Voice Swap Using NVIDIA NeMo on Vultr Cloud GPU

Introduction

Neural Modules (NeMo) is an open-source toolkit designed for users that work with conversational AI. It's part of the NVIDIA GPU Cloud (NGC) collection that includes a library of tools, and ready-to-use models designed to efficiently handle artificial Intelligence and high-performance computing projects.

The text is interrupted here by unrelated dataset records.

-- ==== Sys2Proof/Machine/Sessions.lean ====
section
/-! DEFINITION. Reduction sessions: UPDACC and UPDCLOSE (R155, R237, R241), and the contributions on their way: arrival, the
reorder pool, refusals, and the session's completion (R238 to R241). -/

namespace Sys2Proof
namespace Machine

open Host

/-- Contributions that a stack's reorder pool holds (Table 9.1). -/
def poolSize : Nat := 16384

/-- The virtual address of grain `g` of a session's buffer. -/
def sessVa (x : Session) (g : Nat) : Nat := descBase x.buffer + 256 * g

/-- Contributions held in the reorder pool of a stack. -/
def poolUsed (s : State) (k : Nat) : Nat :=
  (s.upd.sessions.map fun e =>
    (e.2.pool.filter fun h => stackOfVa s e.2.ctx (sessVa e.2 h.1) == k).length).foldl (· + ·) 0

def setSession (s : State) (id : Nat) (x : Session) : State :=
  modUpd s fun u => { u with sessions := tput u.sessions id x }

/-- The grain of a session is poisoned (R241). -/
def markGrain (x : Session) (g : Nat) : Session := { x with poisonedGrains := insertAsc g x.poisonedGrains }

/-- Grains that the buffer cache of a stack holds (Table 9.1). -/
def cacheSize : Nat := 16384

/-- Grains held open in the buffer cache of a stack (R232). -/
def cacheUsed (s : State) (k : Nat) : Nat :=
  (s.upd.sessions.map fun e => (e.2.cached.filter fun g => stackOfVa s e.2.ctx (sessVa e.2 g) == k).length).foldl (· + ·) 0

/-- A grain enters the buffer cache at its first contribution, which reads it, while there is room (that one without room is read
and written at each add is the model's choice, log 133). -/
def cacheGrain (s : State) (x : Session) (g : Nat) : State × Session :=
  if cacheUsed s (stackOfVa s x.ctx (sessVa x g)) < cacheSize then
    (chargeTier s x.ctx 1 256, { x with cached := insertAsc g x.cached })
  else (s, x)

/-- A grain leaves the buffer cache, which writes it. -/
def uncacheGrain (s : State) (x : Session) (g : Nat) : State × Session :=
  if x.cached.contains g then (chargeTier s x.ctx 1 256, { x with cached := x.cached.filter fun k => k != g }) else (s, x)

/-- A grain of a buffer is poisoned where it lies. -/
def poisonGrain (s : State) (n va : Nat) : State :=
  match translate s n va true with
  | .error _ => s
  | .ok pa => putGrain s pa (grainAt s pa) { tagAt s pa with poison := true }

/-- `buf ← round(buf + c)` element by element (R238); poison goes with it. A grain that the buffer cache holds costs near memory
nothing here. -/
def addGrain (s : State) (n va : Nat) (cached : Bool) (data : List Byte) (poison : Bool) : State :=
  match translate s n va true with
  | .error _ => s
  | .ok pa =>
    if unitLost s pa then s
    else
      let s := if cached then s else chargeTier s n 1 512
      let emu := (getCtx s n).num.s5emu
      let (old, t, s) := readGrain s pa
      let sum := ((unpackBits 32 64 old).zip (unpackBits 32 64 data)).map fun p =>
        f32bits (uadd emu (decodeV emu 1 p.1 127) (decodeV emu 1 p.2 127))
      let bs := packBits 32 256 sum
      writeGrain s pa bs (mkTag bs 1 (getCtx s n).part (t.poison || poison))

/-- Whether a grain of a buffer reads poisoned. -/
def grainBad (s : State) (n va : Nat) : Bool :=
  match translate s n va false with
  | .error _ => true
  | .ok pa => unitLost s pa || (tagAt s pa).poison

/-- Adds a contribution in its turn, and those held for the tags that follow (R238). -/
def addInTurn (s : State) (id g : Nat) (data : List Byte) (poison : Bool) : Nat → State
  | 0 => s
  | fuel + 1 =>
    match tfind s.upd.sessions id with
    | none => s
    | some x =>
      let next := tget 0 x.next g
      let s := addGrain s x.ctx (sessVa x g) (x.cached.contains g) data poison
      let s := if poison then setLatch s x.ctx x.step else s
      let x := if poison || grainBad s x.ctx (sessVa x g) then markGrain x g else x
      let x := { x with next := tput x.next g (next + 1) }
      let (s, x) := if next + 1 = x.ntags then uncacheGrain s x g else (s, x)
      match x.pool.find? fun h => h.1 == g && h.2.1 == next + 1 with
      | none => setSession s id x
      | some h =>
        let x := { x with pool := x.pool.filter fun k => !(k.1 == g && k.2.1 == next + 1) }
        addInTurn (setSession s id x) id g h.2.2.1 h.2.2.2 fuel

/-- UPDCLOSEs whose core has no earlier contribution on its way count (R241). -/
def countCloses (s : State) (id : Nat) : State :=
  match tfind s.upd.sessions id with
  | none => s
  | some x =>
    let waits (e : Agent × Nat) : Bool :=
      match coreOf e.1 with
      | none => false
      | some c => s.upd.contribs.any fun k => k.2.sess == id && k.2.core == c && decide (k.2.order < e.2)
    let counted := x.closing.filter fun e => !waits e
    let s := setSession s id { x with closing := x.closing.filter waits, closes := x.closes + counted.length }
    if counted.isEmpty then s else queueFreed s

/-- A complete session that no contribution refers to is forgotten. -/
def forgetSession (s : State) (id : Nat) : State :=
  match tfind s.upd.sessions id with
  | none => s
  | some x =>
    if x.complete && !(s.upd.contribs.any fun e => e.2.sess == id) then modUpd s fun u => { u with sessions := tdel u.sessions id }
    else s

/-- A contribution leaves its slot with a code. -/
def endContrib (s : State) (id : Nat) (k : Contrib) (code : Nat) : State :=
  let s := modUpd s fun u => { u with contribs := tdel u.contribs id }
  let s := groupEnds s k.cg k.ctx code
  forgetSession (pumpSlots (countCloses s k.sess) k.core) k.sess

/-- A contribution that the engine accepts: a duplicate poisons its grain and sets the latch of the step (R242), one in turn is added,
one ahead is held (R238). -/
def acceptContrib (s : State) (k : Contrib) (x : Session) (poison : Bool) : State :=
  let next := tget 0 x.next k.grain
  let n := x.ctx
  let va := sessVa x k.grain
  let first := next == 0 && !x.pool.any fun h => h.1 == k.grain
  let (s, x) := if first then cacheGrain s x k.grain else (s, x)
  if k.tag < next || x.pool.any (fun h => h.1 == k.grain && h.2.1 == k.tag) then
    setLatch (poisonGrain (setSession s k.sess (markGrain x k.grain)) n va) n x.step
  else if k.tag = next then addInTurn (setSession s k.sess x) k.sess k.grain k.data poison (x.pool.length + 1)
  else
    let x := if poison then markGrain x k.grain else x
    setSession s k.sess { x with pool := x.pool ++ [(k.grain, k.tag, k.data, poison)] }

/-- CONTRIBUTION_ARRIVE (R237 to R239, R241): added, held, refused, or discarded after the session's completion. -/
def execContributionArrive (req : Nat) (corrupt : Bool) (s : State) : Outcome State Fault Refusal :=
  match tfind s.upd.contribs req with
  | none => .next s
  | some k =>
    match k.phase, tfind s.upd.sessions k.sess with
    | .inFlight, some x =>
      let s := if corrupt then checkFailed s (paOf s k.ctx k.va false) else s
      let poison := k.poison || corrupt
      if x.complete then .next (endContrib (setLatch s k.ctx x.step) req k rcPoisoned)
      else if k.tag != tget 0 x.next k.grain && poolSize ≤ poolUsed s (stackOfVa s k.ctx k.va) then
        .next (modUpd s fun u => { u with contribs := tput u.contribs req { k with phase := .refused (now s) } })
      else .next (endContrib (acceptContrib s k x poison) req k (if poison then rcPoisoned else rcOk))
    | _, _ => .next s

/-- CONTRIBUTION_RESEND (R239). -/
def execContributionResend (req : Nat) (s : State) : Outcome State Fault Refusal :=
  match tfind s.upd.contribs req with
  | none => .next s
  | some k =>
    match k.phase with
    | .refused _ => .next (modUpd s fun u => { u with contribs := tput u.contribs req { k with phase := .inFlight } })
    | _ => .next s

/-! ### UPDACC (R155, R237) -/

def rowUpdacc : Row :=
  { cls := 6, maj := 1, sub := always, regs := regs4 .none .d .d .s, cores := true, ctl := false, ext := false,
    legal := cgRequired }

/-- The grains of a tile: tile row, column of 64 elements, and the grain of the buffer (R155). -/
def accGrains (t : Tile) (b : Tensor) (base : Nat) : List (Nat × Nat × Nat) :=
  (List.range t.rows).flatMap fun i => (List.range (t.cols / 64)).map fun j => (i, j, (base + i * b.d0 + 64 * j) / 64)

/-- The checks of R85 and R237 on an UPDACC that its session has no part in: they hold for a buffer of no elements too (R257). -/
def accFieldsOk (t : Tile) (b : Tensor) (base : Nat) : Bool :=
  t.fmt == 1 && b.id != 0 && t.cols % 64 == 0 && base % 64 == 0

/-- The checks of R237 on an UPDACC of a session. -/
def accOk (t : Tile) (b : Tensor) (x : Session) (base tag : Nat) : Bool :=
  decide (tag < x.ntags) && (t.rows == 0 || t.cols == 0 || decide (base + (t.rows - 1) * b.d0 + t.cols ≤ b.elems))

/-- Whether a thread has contributions that wait for a slot. -/
def contribWait (s : State) (c t : Nat) : Bool :=
  s.upd.contribs.any fun e => e.2.core == c && e.2.thr == t && e.2.phase == .waitSlot

/-- The contributions of a tile enter the core's slots in order; the thread parks while some have none (R49). -/
def sendContribs (s : State) (c t n sess g tag : Nat) (x : Session) (tile : Tile) (gs : List (Nat × Nat × Nat)) : IRes :=
  let s := issueCg s (.thread c t) g gs.length
  let s := gs.foldl (fun s e =>
    let s := bump s
    let off := tile.base + e.1 * tile.pitch + 256 * e.2.1
    let k : Contrib :=
      { core := c, thr := t, ctx := n, sess := sess, va := sessVa x e.2.2, grain := e.2.2, tag := tag,
        data := spRead (getCore s c) off 256, poison := spPoisoned (getCore s c) off 256, cg := { agent := .thread c t, cg := g },
        order := s.serial, phase := .waitSlot }
    modUpd s fun u => { u with contribs := tput u.contribs u.nextContrib k, nextContrib := u.nextContrib + 1 }) s
  let s := pumpSlots s c
  if contribWait s c t then .park s 3 .slot else .done s

/-- The TENSOR_ID of a session's buffer, as its OPEN named it. -/
def sessTensor (x : Session) : Nat := fld (dw x.buffer 3) 63 48

/-- The first UPDACC of a session raises the open-reduction count of its buffer (R236, R152). -/
def countSession (s : State) (n id : Nat) (x : Session) : State :=
  if x.counted then s else modReductions (setSession s id { x with counted := true }) n (sessTensor x) true

/-- UPDACC (R155): a contribution of each grain that the tile covers goes to its session. -/
def execUpdacc (a : Agent) (w : Word) (s : State) : Outcome State Fault Refusal :=
  runInstr rowUpdacc a w (fun n s => onCore a fun c t => afterSlot a (fun s =>
    let v := sOf s a (iSrc3 w)
    let base := fld v 47 0
    let tag := fld v 63 48
    if (getCtx s n).dst.role = 1 then .fault fcProtection 0 false
    else match tileFor (getCtx s n).num.s5emu (getCore s c) (dOf s a (iSrc1 w)), tensorOf (dOf s a (iSrc2 w)) with
      | some tile, some b =>
        if !accFieldsOk tile b base then descFault
        else if b.elems = 0 then .done (emptyCg s a (some (bits (iImm w) 31 28)))
        else match sessionOn s n b.base with
        | none => descFault
        | some (id, x) =>
          let gs := accGrains tile b base
          if !accOk tile b x base tag then descFault
          else if gs.isEmpty then .done (emptyCg s a (some (bits (iImm w) 31 28)))
          else match firstFault s n true (gs.map fun e => sessVa x e.2.2) with
            | some (code, va) => .fault code va false
            | none =>
              if reshardOf s n b.id then .park s 5 (.layoutFence b.id)
              else if reshardOf s n (sessTensor x) then .park s 5 (.layoutFence (sessTensor x))
              else guarded s (guardSp s c t tile.runs []) fun s =>
                sendContribs (countSession s n id x) c t n id (bits (iImm w) 31 28) tag x tile gs
      | _, _ => descFault) s) s

/-! ### UPDCLOSE (R155, R241) -/

def rowUpdclose : Row :=
  { cls := 6, maj := 2, sub := always, regs := regs4 .none .d .s .none, cores := true, ctl := true, ext := false,
    legal := cgRequired }

/-- UPDCLOSE (R155, R241). On a buffer without a session it is a descriptor fault, as one of a differing step is (DESIGN CHOICE,
log 170). -/
def execUpdclose (a : Agent) (w : Word) (s : State) : Outcome State Fault Refusal :=
  runInstr rowUpdclose a w (fun n s =>
    let g := bits (iImm w) 31 28
    if (getCtx s n).dst.role = 1 then .fault fcProtection 0 false
    else match tensorOf (dOf s a (iSrc1 w)) with
      | none => descFault
      | some b =>
        if b.id = 0 then descFault
        else if b.elems = 0 then .done (emptyCg s a (some g))
        else match sessionOn s n b.base with
          | none => descFault
          | some (id, x) =>
            if x.step != (sOf s a (iSrc2 w)).toNat % 2 ^ 32 then descFault
            else if opQueueFull s (stackOfVa s n b.base) then .park s 3 (.updQueue (stackOfVa s n b.base))
            else
              let s := bump (issueCg s a g 1)
              .done (countCloses (setSession s id { x with
                closing := x.closing ++ [(a, s.serial)], closers := x.closers ++ [{ agent := a, cg := g }] }) id)) s

/-! ### SESSION_COMPLETE (R241) -/

/-- Grains that received a contribution. -/
def touchedGrains (x : Session) : List Nat :=
  let a := x.next.map Prod.fst ++ x.pool.map (fun h => h.1) ++ x.poisonedGrains
  a.foldl (fun l g => insertAsc g l) []

/-- The held contributions of a grain in ascending tag order. -/
def heldOf (x : Session) (g : Nat) : List (Nat × Nat × List Byte × Bool) :=
  (x.pool.filter fun h => h.1 == g).foldl (fun acc e =>
    (acc.takeWhile fun y => y.2.1 ≤ e.2.1) ++ e :: acc.dropWhile fun y => y.2.1 ≤ e.2.1) []

/-- What completion does to one grain; whether it is poisoned. -/
def closeGrain (s : State) (x : Session) (g : Nat) : Bool × State :=
  let held := heldOf x g
  let va := sessVa x g
  let s := held.foldl (fun s h => addGrain s x.ctx va (x.cached.contains g) h.2.2.1 h.2.2.2) s
  let s := (uncacheGrain s x g).1
  let bad := x.poisonedGrains.contains g || tget 0 x.next g + held.length < x.ntags || grainBad s x.ctx va
  (bad, if bad then poisonGrain s x.ctx va else s)

/-- Every grain of a session. -/
def closeGrains (s : State) (x : Session) : List Nat → Bool × State
  | [] => (false, s)
  | g :: gs =>
    let (b, s) := closeGrain s x g
    let (b', s) := closeGrains s x gs
    (b || b', s)

def execSessionComplete (sess : Nat) (s : State) : Outcome State Fault Refusal :=
  match tfind s.upd.sessions sess with
  | none => .next s
  | some x =>
    if x.complete || x.closes < x.contrib then .next s
    else
      let (bad, s) := closeGrains s x (touchedGrains x)
      let s := setSession s sess { x with complete := true, pool := [], cached := [], closing := [], closers := [] }
      let s := if bad then setLatch s x.ctx x.step else s
      let s := if x.counted then modReductions s x.ctx (sessTensor x) false else s
      let s := x.closers.foldl (fun s r => groupEnds s r x.ctx (if bad then rcPoisoned else rcOk)) s
      .next (forgetSession s sess)

end Machine
end Sys2Proof
end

This article explains how to perform voice swap using the NVIDIA NeMo framework on a Vultr Cloud GPU server. You are to perform tasks such as Automatic Speech Recognition (ASR) and Text-to-Speech (TTS) using a PyTotrch GPU accelerated container from the NGC Catalog. In addition, convert an English Male voice audio sample to an English Female voice audio sample by running the pre-trained NeMo models for Natural Processing Tasks (NLP).

Prerequisites

Before you begin, be sure to:

Deploy a fresh Ubuntu 22.04 A100 Vultr Cloud GPU server using the Vultr Marketplace application with at least 20GB GPU RAM
Using SSH, access the server
Create a non-root user with sudo rights and switch to the account

Deploy the PyTorch GPU Container and Access Jupyter Notebook

In this section, you are to install and run the PyTorch GPU container with port binding.

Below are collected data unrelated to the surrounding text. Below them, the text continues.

/-- The results of a reduction of widened elements whose combination sets no flag itself: bits, and whether an element that the
result combines widened to an infinity (R172). -/
def reduceFlagged {α : Type} (emu : Bool) (x : Core) (t : Tile) (dir : Nat) (enc : α → Nat) (comb : α → α → α)
    (item : Nat → Nat → α) : List (List (Nat × Bool)) :=
  encodeRed (fun v => (enc v.1, v.2)) (reduceDir emu (fun a b : α × Bool => (comb a.1 b.1, a.2 || b.2)) t.rows t.cols dir
    fun r c => (item r c, (redItem emu x t r c).2))

/-- The results of a reduction: bits and flag (Table 5.10). -/
def reduceTile (emu : Bool) (x : Core) (t : Tile) (op dir : Nat) : List (List (Nat × Bool)) :=
  let raw (r c : Nat) : Nat := (t.elem x r c).raw
  let fl (comb : FVal → FVal → FVal) (item : Nat → Nat → FVal × Bool) : List (List (Nat × Bool)) :=
    encodeRed (fun v => (f32bits v.1, v.2)) (reduceDir emu (flagComb emu comb) t.rows t.cols dir item)
  let nat (comb : Nat → Nat → Nat) (item : Nat → Nat → Nat) : List (List (Nat × Bool)) :=
    encodeRed (fun v => (v, false)) (reduceDir emu comb t.rows t.cols dir item)
  match op with
  | 0x0 =>
    if isIntF t.fmt then
      encodeRed (fun v => (intBits 0xB v.1, v.2)) (reduceDir emu
        (fun a b : Int × Bool => let r := satInt 0xB (a.1 + b.1); (r.1, r.2 || a.2 || b.2)) t.rows t.cols dir
        fun r c => (decodeI t.fmt (raw r c), false))
    else fl FVal.add (redItem emu x t)
  | 0x1 => fl FVal.add fun r c =>
      let v := redItem emu x t r c
      let q := flagged32 emu (v.1.mul v.1) [v.1]
      (q.1, q.2 || v.2)
  | 0x2 => fl FVal.max (redItem emu x t)
  | 0x3 => fl FVal.min (redItem emu x t)
  | 0x4 => fl FVal.max fun r c => let v := redItem emu x t r c; (v.1.abs, v.2)
  | 0x5 => reduceFlagged emu x t dir (fun v => v.2 % 2 ^ 32) argComb fun r c =>
      ((redItem emu x t r c).1, if dir = 0 then c else if dir = 1 then r else r * t.cols + c)
  | 0x6 => reduceFlagged emu x t dir id max fun r c => b2n (nonZeroElem emu t.fmt (t.elem x r c))
  | 0x7 => reduceFlagged emu x t dir id min fun r c => b2n (nonZeroElem emu t.fmt (t.elem x r c))
  | 0x8 => nat (fun a b => a &&& b) raw
  | 0x9 => nat (fun a b => a ||| b) raw
  | 0xA => nat (fun a b => a ^^^ b) raw
  | _ => nat (fun a b => a + b) fun r c => popCount (elemBits t.fmt) (raw r c)

/-- Whether an input of each result is poisoned. -/
def reducePoison (x : Core) (t : Tile) (dir : Nat) : List (List Bool) :=
  (reduceDir false or t.rows t.cols dir fun r c => (t.elem x r c).poison).map fun r => r.map fun v => v.getD false

/-- The output format of a reduction (Table 5.10). -/
def redFmt (op f : Nat) : Nat :=
  match op with
  | 0x0 => if isIntF f then 0xB else 1
  | 0x5 => 0xB
  | 0x6 => 9
  | 0x7 => 9
  | 0x8 => f
  | 0x9 => f
  | 0xA => f
  | 0xB => 0xB
  | _ => 1

/-- The summary KIND of a reduction (Tables 4.13, 5.10). -/
def redKind (op : Nat) : Option Nat :=
  match op with
  | 0x0 => some 1
  | 0x1 => some 1
  | 0x2 => some 2
  | 0x3 => some 3
  | 0x4 => some 2
  | 0x6 => some 5
  | 0x7 => some 6
  | 0x9 => some 7
  | 0xB => some 4
  | _ => none

def rowVred : Row :=
  { cls := 1, maj := 2, sub := always,
    regs := fun w => { dst := if bit (iImm w) 19 then .none else .d, src1 := .d, src2 := .none, src3 := .none },
    cores := true, ctl := false, ext := false,
    legal := fun w =>
      let m := iImm w
      decide (bits m 31 28 ≤ 0xB) && bits m 27 26 != 3 && bits m 14 0 == 0 && (bit m 18 || bits m 17 15 == 0) &&
      (!bit m 19 || bit m 25) && (!bit m 25 || (bits m 27 26 == 2 && (redKind (bits m 31 28)).isSome)) }

/-- The shape of a reduction's output (R125). -/
def redShape (dir rows cols : Nat) : Nat × Nat := if dir = 0 then (rows, 1) else if dir = 1 then (1, cols) else (1, 1)

/-- Sends the contribution of a reduction (R126). -/
def redSummary (s : State) (c : Nat) (m : Nat) (poison : Bool) (value : Nat) : State :=
  match redKind (bits m 31 28) with
  | none => s
  | some k => sendSummary s c
      { source := 0, kind := k, round := bits m 20 20, tag := bits m 24 21, poison := poison, value := w64 value }

/-- VRED on checked operands. -/
def vredRun (s : State) (c : Nat) (emu : Bool) (m : Nat) (ta : Tile) (o : Option Tile) : State × Bool :=
  let x := getCore s c
  let op := bits m 31 28
  let res := reduceTile emu x ta op (bits m 27 26)
  let bad := ta.poison x
  let flag := bad || res.any fun r => r.any fun e => e.2
  let s := match o with
    | none => s
    | some o => setCore s c (writeTile x o ((res.zip (reducePoison x ta (bits m 27 26))).map fun p =>
        (p.1.zip p.2).map fun e => { raw := e.1.1, poison := e.2 }) [])
  if bit m 25 then
    let v := ((res.headD []).headD (0, false)).1
    (redSummary s c m bad (if op = 0 && isIntF ta.fmt then f32bits (.ofInt (decodeI 0xB v)) else v), flag)
  else (s, flag)

def execVred (a : Agent) (w : Word) (s : State) : Outcome State Fault Refusal :=
  runInstr rowVred a w (fun n s => onCore a fun c t =>
    let x := getCore s c
    let m := iImm w
    let op := bits m 31 28
    let emu := (getCtx s n).num.s5emu
    let o := if bit m 19 then some none else (tileFor emu x (dOf s a (iDst w))).map some
    if bit m 25 && x.sumCredit == 0 then .park s 2 .sumCredit
    else match tileFor emu x (dOf s a (iSrc1 w)), o with
      | some ta, some o =>
        let oOk := match o with
          | none => true
          | some o => o.fmt == redFmt op ta.fmt && (o.rows, o.cols) == redShape (bits m 27 26) ta.rows ta.cols && outClear o [ta]
        if !oOk || ((op == 8 || op == 9 || op == 0xA) && !(isIntF ta.fmt || ta.fmt == 0)) then descFault
        else if ta.rows = 0 || ta.cols = 0 then
          doneEpe (if bit m 25 then redSummary s c m false (emptySummary ((redKind op).getD 0)) else s) a (bit m 18)
            (bits m 17 15) false
        else guarded s (guardSp s c t ta.runs (match o with | none => [] | some o => o.runs)) fun s =>
          let r := vredRun s c emu m ta o
          doneEpe r.1 a (bit m 18) (bits m 17 15) r.2
      | _, _ => descFault) s

/-! ### Compare (R127) -/

def rowVcmp : Row :=
  { cls := 1, maj := 3, sub := always,
    regs := fun w => { dst := .d, src1 := .d, src2 := if bits (iImm w) 28 27 = 3 then .s else .d, src3 := .none },
    cores := true, ctl := false, ext := false,
    legal := fun w =>
      let m := iImm w
      bits m 31 29 != 7 && bits m 22 0 == 0 && (bit m 26 || bits m 25 23 == 0) }

/-- A condition on two values. -/
def condHolds (cc : Nat) (a b : FVal) : Bool :=
  match FVal.cmp a b with
  | none => cc == 1 || cc == 6
  | some k =>
    match cc with
    | 0 => k == 0
    | 1 => k != 0
    | 2 => decide (k < 0)
    | 3 => decide (k ≤ 0)
    | 4 => decide (0 < k)
    | 5 => decide (0 ≤ k)
    | _ => false

/-- Mask element (i, j) of a compare. -/
def vcmpElem (emu : Bool) (x : Core) (cc bc scalar : Nat) (ta : Tile) (tb : Option Tile) (i j : Nat) : OutElem :=
  let ea := ta.elem x i j
  let ints := isIntF ta.fmt && (match tb with | none => true | some u => isIntF u.fmt)
  let val (f : Nat) (e : Elem) : FVal := if ints then .ofInt (decodeI f e.raw) else widen emu f e.raw e.scale
  let b := match tb with
    | some u => let e := bcElem x u bc i j; (val u.fmt e, e.poison)
    | none => (if ints then .ofInt (decodeI 0xB scalar) else decodeV emu 1 (scalar % 2 ^ 32) 0, false)
  { raw := b2n (condHolds cc (val ta.fmt ea) b.1), poison := ea.poison || b.2 }

def execVcmp (a : Agent) (w : Word) (s : State) : Outcome State Fault Refusal :=
  runInstr rowVcmp a w (fun n s => onCore a fun c t =>
    let x := getCore s c
    let m := iImm w
    let emu := (getCtx s n).num.s5emu
    let bc := bits m 28 27
    let tb := if bc = 3 then some none else (tileFor emu x (dOf s a (iSrc2 w))).map some
    match tileFor emu x (dOf s a (iDst w)), tileFor emu x (dOf s a (iSrc1 w)), tb with
    | some o, some ta, some tb =>
      let ins := ta :: tb.toList
      let bOk := match tb with | none => true | some u => (u.rows, u.cols) == bcShape bc o.rows o.cols
      if ta.rows != o.rows || ta.cols != o.cols || !bOk || !(o.fmt == 9 || o.fmt == 0) || !outClear o ins then descFault
      else if o.rows = 0 || o.cols = 0 then doneEpe s a (bit m 26) (bits m 25 23) false
      else guarded s (guardSp s c t (tileRuns ins) o.runs) fun s =>
        let x := getCore s c
        let rows := gridOf o.rows o.cols (vcmpElem emu x (bits m 31 29) bc (sOf s a (iSrc2 w)).toNat ta tb)
        doneEpe (setCore s c (writeTile x o rows [])) a (bit m 26) (bits m 25 23)
          (rows.any fun r => r.any fun e => e.raw == 1)
    | _, _, _ => descFault) s

/-! ### Pepper draws (R128) -/

def rowPep : Row :=
  { cls := 1, maj := 4, sub := always,
    regs := fun w =>
      { dst := .d, src1 := if bits (iImm w) 31 30 = 2 then .s else .none, src2 := .none,
        src3 := if bit (iImm w) 29 then .s else .none },
    cores := true, ctl := false, ext := false,
    legal := fun w => bits (iImm w) 31 30 != 3 && bits (iImm w) 24 0 == 0 && keyOk (bit (iImm w) 29) w }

Install and run the PyTorch GPU container

  $ sudo docker run --gpus all -p 9000:8888 -it nvcr.io/nvidia/pytorch:23.09-py3

Run the Pre-Trained Models

In this section, install the required libraries to use the models and necessary NeMo functions. Then, import the NeMo modules, initialize the pre-trained models, and perform voice swap tasks as described in the steps below.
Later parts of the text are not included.